While the person 401 is connected to system 405, software running on system 405 initiates and manages a voice session 407 (for example by making a telephone call or initiating and managing a voice session using any technology) to the external voice mail, voice messaging, unified messaging or unified communications system 409. Typical designs of voice mail system 409 contain (or are connected other systems which have) a database of subscribers 410 and their messages 411 which as voice and (in the case of unified messaging systems) other kinds of messages such as e-mail and fax messages.
The voice mail system 409 is external to the system 405. It accepts (and makes) telephone 411 calls, normally from (or to) subscribers or people 412 wishing to deposit messages. People 412 calling and interacting with system 409 normally listen to synthesized or pre-recorded voice prompts, enter telephone keypad digits, or speak commands. Those people 412 calling recognize and act upon these commands, which result in other prompts being played or information such as voice or e-mail messages to be played back to the caller.
The System 405 acts as if it was a person calling the voice system 409. System 405 may or may not have any knowledge of how a person normally interacts with system 409 using a telephone. Using a key part of the invention, it receives voice prompts from system 409. Using speech recognition (SR), usually in combination with the more advanced features available with natural language understanding (NLU), the system 405 can recognize what the voice prompt is saying. By this it means that system 405 has a variety of actions it can take depending on what voice prompt it hears.
For example after the system 405 logs in to a voice mailbox, it may hear a prompt from the external voice mail system 409 that says for example "You have five new messages. To listen to your messages press one". (Different external voice mail systems may have different ways of saying the same information, for example, another voice mail system may say "There are five voice messages in your mailbox. If you wish to listen to these messages say 'yes' now". Using SR and NLU System 405 understands the many possible combinations of information played back and acts accordingly.

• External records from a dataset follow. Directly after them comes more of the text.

/-- The instruction of major 0x2E (R107). -/
noncomputable def pick2E (w : BitVec 32) : Option Instr :=
  match (w.extractLsb' 0 5).toNat with
  | 0 => some (.vmseqVX (w.getLsbD 25) (w.extractLsb' 20 5) (w.extractLsb' 15 5) (w.extractLsb' 10 5) (w.getLsbD 8) (maskOf w))
  | 1 => some (.vmsneVX (w.getLsbD 25) (w.extractLsb' 20 5) (w.extractLsb' 15 5) (w.extractLsb' 10 5) (w.getLsbD 8) (maskOf w))
  | 2 => some (.vmsltVX (w.getLsbD 25) (w.extractLsb' 20 5) (w.extractLsb' 15 5) (w.extractLsb' 10 5) (w.getLsbD 8) (maskOf w))
  | 3 => some (.vmsleVX (w.getLsbD 25) (w.extractLsb' 20 5) (w.extractLsb' 15 5) (w.extractLsb' 10 5) (w.getLsbD 8) (maskOf w))
  | 4 => some (.vmsgt (w.getLsbD 25) (w.extractLsb' 20 5) (w.extractLsb' 15 5) (w.extractLsb' 10 5) (w.getLsbD 8) (maskOf w))
  | 5 => some (.vmsltnVX (w.getLsbD 25) (w.extractLsb' 20 5) (w.extractLsb' 15 5) (w.extractLsb' 10 5) (w.getLsbD 8) (maskOf w))
  | 6 => some (.vmfeqVX (w.getLsbD 25) (w.extractLsb' 20 5) (w.extractLsb' 15 5) (w.extractLsb' 10 5) (w.getLsbD 8) (maskOf w))
  | 7 => some (.vmfltVX (w.getLsbD 25) (w.extractLsb' 20 5) (w.extractLsb' 15 5) (w.extractLsb' 10 5) (w.getLsbD 8) (maskOf w))
  | 8 => some (.vmfgt (w.getLsbD 25) (w.extractLsb' 20 5) (w.extractLsb' 15 5) (w.extractLsb' 10 5) (w.getLsbD 8) (maskOf w))
  | _ => none

/-- The instruction of major 0x2F (R107). -/
noncomputable def pick2F (w : BitVec 32) : Option Instr :=
  match (w.extractLsb' 0 5).toNat with
  | 0 => some (.vmv (w.getLsbD 25) (w.extractLsb' 20 5) (w.extractLsb' 10 5) (w.getLsbD 8) (maskOf w))
  | 1 => some (.vmvxs (w.getLsbD 25) (w.extractLsb' 20 5) (w.extractLsb' 10 5) (w.getLsbD 8))
  | 2 => some (.vmvsx (w.getLsbD 25) (w.extractLsb' 20 5) (w.extractLsb' 15 5))
  | 3 => some (.vbcast (w.getLsbD 25) (w.extractLsb' 20 5) (w.extractLsb' 15 5) (maskOf w))
  | 4 => some (.vqpop (w.getLsbD 25) (w.extractLsb' 20 5) (w.extractLsb' 15 3))
  | 5 => some (.vqpush (w.getLsbD 25) (w.extractLsb' 15 2) (w.extractLsb' 10 5) (w.getLsbD 8))
  | 6 => some (.vnsrd (w.getLsbD 25) (w.extractLsb' 20 5))
  | 7 => some (.vnswr (w.getLsbD 25) (w.extractLsb' 10 5) (w.getLsbD 8))
  | _ => none

/-- The instruction of major 0x30 (R107). -/
noncomputable def pick30 (w : BitVec 32) : Option Instr :=
  match (w.extractLsb' 0 5).toNat with
  | 0 => some (.vupdSgdm (w.getLsbD 25) (w.extractLsb' 20 5) (w.extractLsb' 15 5) (w.extractLsb' 10 5) (w.getLsbD 9) (w.getLsbD 8) (maskOf w))
  | 1 => some (.vupdAdamw (w.getLsbD 25) (w.extractLsb' 20 5) (w.extractLsb' 15 5) (w.extractLsb' 10 5) (w.getLsbD 9) (w.getLsbD 8) (maskOf w))
  | 2 => some (.vsplit (w.getLsbD 25) (w.extractLsb' 20 5) (w.extractLsb' 10 5) (w.getLsbD 8) (maskOf w))
  | 3 => some (.vjoin (w.getLsbD 25) (w.extractLsb' 20 5) (w.extractLsb' 10 5) (w.getLsbD 8) (maskOf w))
  | _ => none
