-- ==== Sys2Proof/Machine/Ops.lean ====
section
/-!
DEFINITION. The named operations of the machine: memory, strands and registers, queues, translation, surfaces, tokens,
reports, and taking an exception and returning from one.
-/

namespace Sys2Proof.Machine

/-- The answer of `exec` and `step`. -/
abbrev Out := Host.Outcome State Fault Refusal

/-! ## Cells: memory in canonical form -/

/-- The byte at an address; an unlisted address reads as 0 (DESIGN CHOICE, log entry 1). -/
def cellGet : List Host.Cell → Nat → Byte
  | [], _ => 0
  | (b, v) :: m, a => if a = b then v else if a < b then 0 else cellGet m a

/-- Writes one byte, keeping the addresses rising and listing no zero byte. -/
def cellSet : List Host.Cell → Nat → Byte → List Host.Cell
  | [], a, v => if v = 0 then [] else [(a, v)]
  | (b, w) :: m, a, v =>
    if a < b then (if v = 0 then (b, w) :: m else (a, v) :: (b, w) :: m)
    else if a = b then (if v = 0 then m else (a, v) :: m)
    else (b, w) :: cellSet m a v

/-- The canonical form of a memory: addresses strictly rising and no zero byte listed. -/
def Memory.wf : List Host.Cell → Bool
  | [] => true
  | [(_, v)] => v != 0
  | (a, v) :: (b, w) :: m => v != 0 && decide (a < b) && Memory.wf ((b, w) :: m)

/-- The little-endian number in the `n` bytes from `a` on (R3). -/
def readLE (get : Nat → Byte) (a : Nat) : Nat → Nat
  | 0 => 0
  | n + 1 => (get a).toNat + 256 * readLE get (a + 1) n

/-- Writes the low `n` bytes of `v` from `a` on, low byte first (R3). -/
def writeLE (m : List Host.Cell) (a : Nat) : Nat → Nat → List Host.Cell
  | 0, _ => m
  | n + 1, v => writeLE (cellSet m a (BitVec.ofNat 8 v)) (a + 1) n (v / 256)

/-- Field of `n` bytes at byte offset `o` of a record held as one number. -/
def field (r : Nat) (o n : Nat) : Nat := r / 2 ^ (8 * o) % 2 ^ (8 * n)

/-- Bit field `hi:lo` of a number. -/
def bits (v : Nat) (hi lo : Nat) : Nat := v / 2 ^ lo % 2 ^ (hi + 1 - lo)

/-- Sign extension of the low `n` bits of a number to 64 bits. -/
def sx (n : Nat) (v : Nat) : Word := (BitVec.ofNat n v).signExtend 64

/-- The signed value of a word. -/
def sint (w : Word) : Int := w.toInt

/-! ## Lookup lists -/

/-- The value a keyed list gives a key. -/
def assoc {β : Type} : List (Nat × β) → Nat → Option β
  | [], _ => none
  | (k, v) :: l, a => if k = a then some v else assoc l a

/-- Sets the value of a key, in place or at the end. -/
def assocSet {β : Type} : List (Nat × β) → Nat → β → List (Nat × β)
  | [], a, v => [(a, v)]
  | (k, w) :: l, a, v => if k = a then (k, v) :: l else (k, w) :: assocSet l a v

/-! ## Strands and threads -/

/-- The thread at hand. -/
def State.cur (s : State) : Thread :=
  match s.thr with
  | .a => s.me.a
  | .x => s.me.x

/-- Replaces the thread at hand. -/
def State.setCur (s : State) (t : Thread) : State :=
  match s.thr with
  | .a => { s with me := { s.me with a := t } }
  | .x => { s with me := { s.me with x := t } }

/-- The program counter of the thread at hand. -/
def State.pc (s : State) : Word := s.cur.pc

/-- The flight-table entry that the X-thread runs again before its next fetch (R274). -/
def State.held (s : State) : Option Flight :=
  match s.thr with
  | .a => none
  | .x => if s.me.resuming then s.vu.flight.head? else none

/-- What the word at hand keeps from its first issue, where it runs again: from the flight table, or, restarted by a return, after
its trap (R274, R277). -/
def State.note (s : State) : Option Stopped :=
  match s.held with
  | some f => s.me.stopped.find? (fun k => k.pc == f.pc)
  | none => s.me.restarts.filter (fun k => s.thr == .x && k.pc == s.cur.pc && k.system == (s.cur.priv == .s))
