/-- The first member of a convoy that fails one of checks 1 to 7, with what it records. -/
def memberFault (s : State) (c : Convoy) : List IWord → Option (Nat × Nat × IWord)
  | [] => none
  | w :: ws =>
    match check w with
    | .error .undefined => some (0x01, 0, w)
    | .error .reserved => some (0x01, 1, w)
    | _ =>
      match wordChecks w s c with
      | some (cause, sub) => some (cause, sub, w)
      | none => memberFault s c ws

/-- A vector or tile word (R102). -/
def isVec (w : IWord) : Bool := 0x20 ≤ wMaj w && wMaj w ≤ 0x33

/-- Checks 2 to 7 of the word alone. -/
def aloneChecks (w : IWord) (s : State) : Option (Nat × Nat × IWord) :=
  match wordChecks w s (s.cap w) with
  | some (cause, sub) => some (cause, sub, w)
  | none => none

/-- The convoy in progress expects the word at hand (R42 rule 3); so it does the member that a return restarts while later members
are held (R274). -/
def State.expected (s : State) (w : IWord) : Bool :=
  match s.me.conv with
  | some c => (c.next == s.me.x.pc || s.me.resumeAt.isSome) && wMaj w != 0x20
  | none => false

/-- How many words of the address space may follow one. -/
def convoySpan : Nat := 4611686018427387903

/-- The checks of the first word of a convoy for its later members, which begin at element 0 (R42, R110). -/
def convoyChecks (w : IWord) (s : State) : Option (Nat × Nat × IWord) :=
  let c := s.cap w
  let tail := convoyTail s.peekWord (s.me.x.pc + 4) convoySpan
  match memberFault s { c with vstart := 0, lgp := Vector.replicate 4 0 } tail with
  | some f => some f
  | none => if tail.isEmpty || (classesOk (w :: tail) && chainsOk c.et c.g (w :: tail)) then none else some (0x02, 0, w)

/-- The checks that a word of the thread at hand passes before it issues: cause, sub-code and the word that R110 puts
into `tval`. A convoy is checked as a whole at its first word; a later member must be the one the convoy expects. A word
that runs again from the flight table has passed them, but for those of its own operands. DEDUCED (log entry 115): check 8 applies to
`vnsrd` and `vnswr` too. -/
def checks (w : IWord) (s : State) : Option (Nat × Nat × IWord) :=
  match aloneChecks w s with
  | some f => some f
  | none =>
    if !isVec w || s.thr != .x || s.held.isSome then none
    else if wK w then (if s.expected w then none else some (0x02, 0, w))
    else if wMaj w = 0x20 then none
    else convoyChecks w s

/-- Runs a checked word: a failing check traps (R110), otherwise the body runs, with the convoy ended unless the body
continues it. A queued request to stop is left to `step`. -/
def perform (w : IWord) (s : State) (body : State → Res) : Out :=
  match checks w s with
  | some (cause, sub, v) => .next (s.takeTrap (s.trapAt cause sub (v.zeroExtend 64)))
  | none => .next (body s).state

/-! ## Scalar registers and queue ports (R46, R47) -/

/-- A register's value; register 0 reads as zero. -/
def Thread.reg (t : Thread) (r : RegNo) : Word := if r = 0 then 0 else t.regs.toList.getD r.toNat 0

/-- Writes a register; a write of register 0 is discarded. -/
def Thread.setReg (t : Thread) (r : RegNo) (v : Word) : Thread :=
  if r = 0 then t else { t with regs := t.regs.setIfInBounds r.toNat v }

/-- A register field of the thread at hand names a queue port. -/
def State.isPort (s : State) (r : RegNo) : Bool := s.thr == .x && decide (24 ≤ r.toNat)

/-- A queue of the strand at hand. -/
def State.queue (s : State) (q : Nat) : Queue := s.me.queues.toList.getD q Queue.reset

/-- Replaces a queue of the strand at hand. -/
def State.setQueue (s : State) (q : Nat) (k : Queue) : State :=
  { s with me := { s.me with queues := s.me.queues.setIfInBounds q k } }

/-- The capacity of a queue (R30). -/
def capacity (q : Nat) : Nat := if q ≤ 7 then 1024 else if q ≤ 11 then 512 else 64

/-- A command pushes onto a queue or pops it: `cpyq`, `gath` with `qdst` or `qidx`, `scad` with `qidx` or `qval` (R189, R193,
R194). -/
def Cmd.bound (c : Cmd) (q : Nat) : Bool :=
  let f (o : Nat) : Nat := field c.block.toNat o 8
  (c.kind == 1 && f 8 == q) || (c.kind == 3 && c.flags.getLsbD 1 && f 16 == q) ||
  ((c.kind == 3 || c.kind == 4) && c.flags.getLsbD 0 && 8 + f 8 == q) || (c.kind == 4 && c.flags.getLsbD 1 && 8 + f 16 == q)

/-- An engine command, `sprd` or `spwr` bound to a queue is outstanding (R121). -/
def State.boundTo (s : State) (q : Nat) : Bool :=
  s.cmds.any (fun c => c.uid == s.me.uid && c.bound q) ||
  s.me.aops.any (fun o => match o.kind with | .sprd k _ _ _ => k == q | .spwr k _ _ _ => k == q | _ => false)

/-- Closed and empty (R121): the pop of such a queue raises queue protocol. -/
def State.closedEmpty (s : State) (q : Nat) : Bool := (s.queue q).closed && (s.queue q).items.isEmpty && !s.boundTo q

/-- The effect of a carried token (R93): the popping thread's later operations are held behind the covered ones. -/
def State.tokenEffect (s : State) (q : Nat) (t : Option Nat) : State :=
  match t with
  | none => s
  | some b =>
    if 8 ≤ q && q ≤ 11 then { s with me := { s.me with ahold := Nat.max s.me.ahold b } }
    else { s with me := { s.me with vhold := Nat.max s.me.vhold b } }

/-- Pops the head of a queue; the caller has seen that there is one. -/
def State.pop (s : State) (q : Nat) : Granule × State :=
  match (s.queue q).items with
  | [] => (0, s)
  | e :: l => (e.val, (s.setQueue q { s.queue q with items := l }).tokenEffect q e.tok)

/-- Pushes an entry, which takes the latest pending token of its queue (R93). -/
def State.push (s : State) (q : Nat) (v : Granule) (poison : Bool) : State :=
  let e : Entry := { val := v, tok := (s.me.avTok.toList.getD q none), poison := poison }
  let s' := s.setQueue q { s.queue q with items := (s.queue q).items ++ [e] }
  { s' with me := { s'.me with avTok := s'.me.avTok.setIfInBounds q none } }

/-- A pop of `n` entries may issue (R30, R47, R289). -/
def State.popReady (s : State) (q n : Nat) : Chk Unit :=
  if (s.queue q).items.length < n then (if s.closedEmpty q then .trap 0x0A 0 (BitVec.ofNat 64 q) else .stall .queue)
  else .ok ()

/-- One of the next `n` entries of a queue is poisoned. -/
def State.poisonHead (s : State) (q n : Nat) : Bool := ((s.queue q).items.take n).any (·.poison)
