/-- The stored form of a source block, its descriptor first: the sectors that it has (R190). A block whose header holds code 11, or
whose descriptor is above 7, is poisoned data (R213). -/
def State.keepBytes (s : State) (c : Cmd) (off : Nat) (bad : Bool) : ERead :=
  let va := (Copy.of c.block.toNat).srcRow (off / c.rowLen) + BitVec.ofNat 64 (off % c.rowLen)
  match s.engPlace c va 4096 .load true with
  | .fault cause => .fault cause va
  | .stop cause => .stop cause va
  | .wait => .wait
  | .ok l _ _ _ _ =>
    let pa := l.pa.getD 0
    let d0 := (assoc s.blocks (s.normPa pa / 4096 * 4096)).getD 0
    let k := if d0 ≤ 7 then d0 else 0
    let n := if k = 0 then 4096 else 512 * k
    match s.engReadPiece c va n true bad false with
    | .ok bs t d =>
      let broken := (s.plainByte pa 1).isNone
      .ok ((BitVec.ofNat 8 k, false) :: bs.map (fun b => (b.1, b.2 || broken))) t d
    | e => e

/-! ## Queues (R193, R284) -/

/-- Pops the head of a queue of a strand that is present, for a command: a carried token holds the command (R93). -/
def State.popFor (s : State) (c : Cmd) (q : Nat) : Option ((Granule × Bool) × State × Cmd) :=
  match s.strand c.uid with
  | none => none
  | some m =>
    let k := m.queues.toList.getD q Queue.reset
    if !m.resident || s.cmds.any (fun e => e.uid == c.uid && decide (e.aop < c.aop) && e.stillPops q) ||
       m.aops.any (fun o => decide (o.id < c.aop) && (match o.kind with | .spwr k _ _ _ => k == q | _ => false)) then none
    else
      match k.items with
      | [] => none
      | e :: l =>
        some ((e.val, e.poison), s.modStrand c.uid (fun m => { m with queues := m.queues.setIfInBounds q { k with items := l } }),
              { c with hold := match e.tok with | some b => Nat.max c.hold b | none => c.hold })

/-- Pops index or value granules until a command has `n` of them. -/
def State.popTo (s : State) (c : Cmd) (q n : Nat) (vals : Bool) : Nat → Option (State × Cmd)
  | 0 => if n ≤ (if vals then c.vals else c.popped).length then some (s, c) else none
  | f + 1 =>
    if n ≤ (if vals then c.vals else c.popped).length then some (s, c)
    else
      match s.popFor c q with
      | none => none
      | some (g, t, d) => t.popTo (if vals then { d with vals := d.vals ++ [g] } else { d with popped := d.popped ++ [g] }) q n vals f

/-- Bytes `o .. o+n-1` of a list of granules. -/
def granuleBytes (gs : List (Granule × Bool)) (o n : Nat) : List PByte :=
  (List.range n).map (fun i =>
    let g := gs.getD ((o + i) / 16) (0, false)
    (g.1.extractLsb' (8 * ((o + i) % 16)) 8, g.2))

/-- Pushes an entry for a command (R92, R284): onto the queue, which takes the strand's pending token, or, while the
strand is away, into the log of its shadow image, where the merge gives the first entry the token (R93); `none` while the queue or the
log is full, an earlier arrival is due or the table's page is moving. A queue of a strand that is gone drops it. -/
def State.pushFrom (s : State) (c : Cmd) (q : Nat) (v : Granule) (poison : Bool) : Option State :=
  match s.strand c.uid with
  | none => some s
  | some m =>
    if m.resident then
      let k := m.queues.toList.getD q Queue.reset
      if capacity q ≤ k.items.length then none
      else
        let e : Entry := { val := v, tok := m.avTok.toList.getD q none, poison := poison }
        some (s.modStrand c.uid (fun m =>
          { m with queues := m.queues.setIfInBounds q { k with items := k.items ++ [e] }, avTok := m.avTok.setIfInBounds q none }))
    else if m.status == .suspended then
      let d := s.diversionAt m (1 + q)
      let n := s.readVa m.ctx (d + 24) 4
      let src := tokenSrc c.token
      if s.readVa m.ctx (d + 4) 4 ≤ n || !s.inTurn (shadowKey c.uid) src || s.vaMoving m.ctx (s.saveArea m) 16384 then none
      else
        let r := v.toNat + 2 ^ 128 * s.gts.toNat + 2 ^ 192 * src + 2 ^ 208 * (if poison then 1 else 0)
        some (((s.took (shadowKey c.uid) src).writePa (s.shadow m + s.readVa m.ctx (d + 16) 8 + 32 * n) 32 r).writeVa m.ctx (d + 24) 4 (n + 1))
    else some s

/-! ## Gather and scatter (R193, R194) -/

/-- The index of element `i`, and its poison. -/
def State.indexOf (s : State) (c : Cmd) (i : Nat) (bad : Bool) : ERead :=
  let iw := c.fld 29 1
  if c.flags.getLsbD 0 then
    match s.popTo c (8 + c.fld 8 8) ((iw * i + iw + 15) / 16) false 4194304 with
    | none => .wait
    | some (t, d) => .ok (granuleBytes d.popped (iw * i) iw) t d
  else s.engRead c (BitVec.ofNat 64 (c.fld 8 8) + BitVec.ofNat 64 (iw * i)) iw bad

/-- The value of element `i` of a `scad`. -/
def State.valueOf (s : State) (c : Cmd) (i : Nat) (bad : Bool) : ERead :=
  let n := c.sumBytes
  if c.flags.getLsbD 1 then
    match s.popTo c (8 + c.fld 16 8) ((n * i + n + 15) / 16) true 4194304 with
    | none => .wait
    | some (t, d) => .ok (granuleBytes d.vals (n * i) n) t d
  else s.engRead c (BitVec.ofNat 64 (c.fld 16 8) + BitVec.ofNat 64 (n * i)) n bad

/-- The address of the table element that an index names. -/
def Cmd.tableVa (c : Cmd) (idx n : Nat) : Word := BitVec.ofNat 64 (c.fld 0 8) + BitVec.ofNat 64 (idx * n)

/-- Reads the table element that an index of a gather names, which is poisoned where the index is (R193). -/
def State.gathElement (s : State) (c : Cmd) (ix : List PByte) (bad : Bool) : ERead :=
  let n := c.fld 28 1
  let va := c.tableVa (numOf ix) n
  if va.toNat % n ≠ 0 then .stop 0x03 va
  else
    match s.engReadOf c va n bad true with
    | .ok bs t d => .ok (if ix.any (·.2) then bs.map (fun b => (b.1, true)) else bs) t d
    | e => e

/-- Adds two elements of a sum type (R194, R196). -/
def sumAdd (et a b : Nat) : Nat × FF :=
  match fmtOf et with
  | some f => f.add false 0 a b
  | none => ((a + b) % 2 ^ 32, 0)

/-- The greater of two elements (R196, R72). -/
def sumMax (et a b : Nat) : Nat × FF :=
  match fmtOf et with
  | some f => f.minMax false true a b
  | none => if et = 9 then (if signedOf 32 a < signedOf 32 b then b else a, 0) else (Nat.max a b, 0)

/-- The target of an element of a scatter, by its index. -/
def Cmd.scadTarget (c : Cmd) (ix : List PByte) : Word := c.tableVa (numOf ix) c.sumBytes

/-- Every earlier element of a scatter is added, or is known to go elsewhere (R194). -/
def State.scadTurn (s : State) (c : Cmd) (i : Nat) (va : Word) : Bool :=
  (List.range i).all (fun k => c.written.contains k ||
    (match assoc c.held k with | some ix => !s.sameTarget c (c.scadTarget ix) va | none => false))

/-! ## Collectives (R195, R196) -/

/-- Every member of this module has started. -/
def State.allStarted (s : State) (c : Cmd) : Bool :=
  (List.range c.members).all (fun k => s.memberAway c k || (match s.memberCmd c k with | some e => e.started | none => false))

/-- The number of the first free value that stands for contributions from other modules: one for the whole group. -/
def State.groupBase (s : State) (c : Cmd) : Nat :=
  (((List.range c.members).filterMap (s.memberCmd c)).head?.map (·.base)).getD c.base

/-- Element `i` of the contribution of rank `k`: read by its member, or, from another module, a free value. -/
def State.contribution (s : State) (c : Cmd) (k i : Nat) : Option (Nat × Bool) :=
  if s.memberAway c k then some ((Config.freeWord (s.groupBase c + k * c.fld 24 4 + i)).toNat % 2 ^ (8 * c.sumBytes), false)
  else
    match s.memberCmd c k with
    | some e => (assoc e.held i).map (fun h => (numOf h, h.any (·.2)))
    | none => none

/-- The contributions of every rank at `i`, combined in rank order. -/
def State.combine (s : State) (c : Cmd) (i : Nat) (f : Nat → Nat → Nat × FF) : Option (Nat × Bool × FF) :=
  (List.range c.members).foldl (fun acc k =>
    match acc, s.contribution c k i with
    | some (v, p, g), some (x, q) => if k = 0 then some (x, q, 0) else some ((f v x).1, p || q, g ||| (f v x).2)
    | _, _ => none) (some (0, false, 0))

/-- Element `j` of a member's result (R196). -/
def State.collElement (s : State) (c : Cmd) (j : Nat) : Option (Nat × Bool × FF) :=
  let et := c.fld 33 1
  let n := c.fld 24 4
  match c.fld 32 1 with
  | 0 => s.combine c j (sumAdd et)
  | 1 => s.combine c j (sumMax et)
  | 2 => s.combine c (c.rank * (n / c.members) + j) (sumAdd et)
  | 3 => (s.contribution c (j / n) (j % n)).map (fun x => (x.1, x.2, 0))
  | _ => (s.contribution c (c.fld 34 2) j).map (fun x => (x.1, x.2, 0))

/-- The bytes `off .. off+n-1` of a member's result. -/
def State.collBytes (s : State) (c : Cmd) (off n : Nat) : Option (List PByte × FF) :=
  let w := c.sumBytes
  (List.range ((off + n - 1) / w - off / w + 1)).foldl (fun acc i =>
    match acc, s.collElement c (off / w + i) with
    | some (bs, g), some (v, p, h) => some (bs ++ bytesOf w v p, g ||| h)
    | _, _ => none) (some ([], 0))
  |>.map (fun r => ((r.1.drop (off % w)).take n, r.2))

/-! ## Read units -/

/-- The elements of a gather, scatter or collective. -/
def Cmd.count (c : Cmd) : Nat := c.fld 24 4

/-- The read unit `n` of a command (R88, R94). Of a copy: the source bytes of the destination unit that begins at byte `n` (DESIGN
CHOICE, log entry 73). Of a gather of N elements: the table element of element `n` below N, whose index is read, and the index of
element `n` - N above. Of a scatter: the index of element `n` below N, and the value of element `n` - N above. Of a collective: an
element of the contribution. -/
def State.unitRead (s : State) (c : Cmd) (n : Nat) (bad : Bool) : ERead :=
  if c.kind = 0 && c.flags.getLsbD 0 then s.keepBytes c n bad
  else if c.kind = 1 then s.copyBytes c (16 * n) 16 bad
  else if c.kind ≤ 2 then s.copyBytes c n (c.unitOf n).2.1 bad
  else if c.kind = 3 then
    if n < c.count then
      match assoc c.held (c.count + n) with
      | some ix => s.gathElement c ix bad
      | none => .wait
    else s.indexOf c (n - c.count) bad
  else if c.kind = 4 then (if n < c.count then s.indexOf c n bad else s.valueOf c (n - c.count) bad)
  else s.engRead c (BitVec.ofNat 64 (c.fld 0 8) + BitVec.ofNat 64 (c.sumBytes * n)) c.sumBytes bad

/-- A command has a read unit of a number. -/
def Cmd.hasRead (c : Cmd) (n : Nat) : Bool :=
  if c.kind = 1 then decide (16 * n < c.streamLen)
  else if c.kind ≤ 2 then decide (n < c.streamLen) && (c.unitOf n).1 == n
  else if c.kind ≤ 4 then decide (n < 2 * c.count)
  else decide (n < c.count)

/-- A read unit has been performed: its bytes are held, or what they served is done. -/
def Cmd.wasRead (c : Cmd) (n : Nat) : Bool :=
  (assoc c.held n).isSome ||
  (c.kind == 1 && decide (n < c.next)) ||
  (c.kind == 3 && decide (c.count ≤ n) && (assoc c.held (n - c.count)).isSome) ||
  (c.kind == 4 && c.written.contains (n % c.count))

So acting as an agent for the person 401 , the system 405 could navigate the external voice mail system 409 of his behalf. This could allow the person calling to use simplified commands that system 405 understands and which are interpreted into commands which system 409 understands.
For example, the person 401 in a session with system 405 could say "play me back all my new messages and save them". Acting as a surrogate on behalf of the person 401, system 405 could navigate to the first message (in the two previous examples, by automatically playing the DTMF tone for the number 1 or saying "yes") then play it back to the person 401. System 405 would then listen to the prompt from system 409 that describes how to save a message (for example, the prompt on system 409 may say " to save the message, press 3, or "say 'save' now to save this message".) System 405 then would send (using DTMF tones or using synthesized or prerecorded voice command) the command required which saves the message. All the commands required by system 409 to play back to the user and save the messages are performed by system 405.
Turning now to Figure 5, an embodiment of a method of the invention for automatically managing a VCS in showing. Based on an occuπence of event, such as a scheduled time has been reached, or a person accesses the system a process starts performing a set of operations 501.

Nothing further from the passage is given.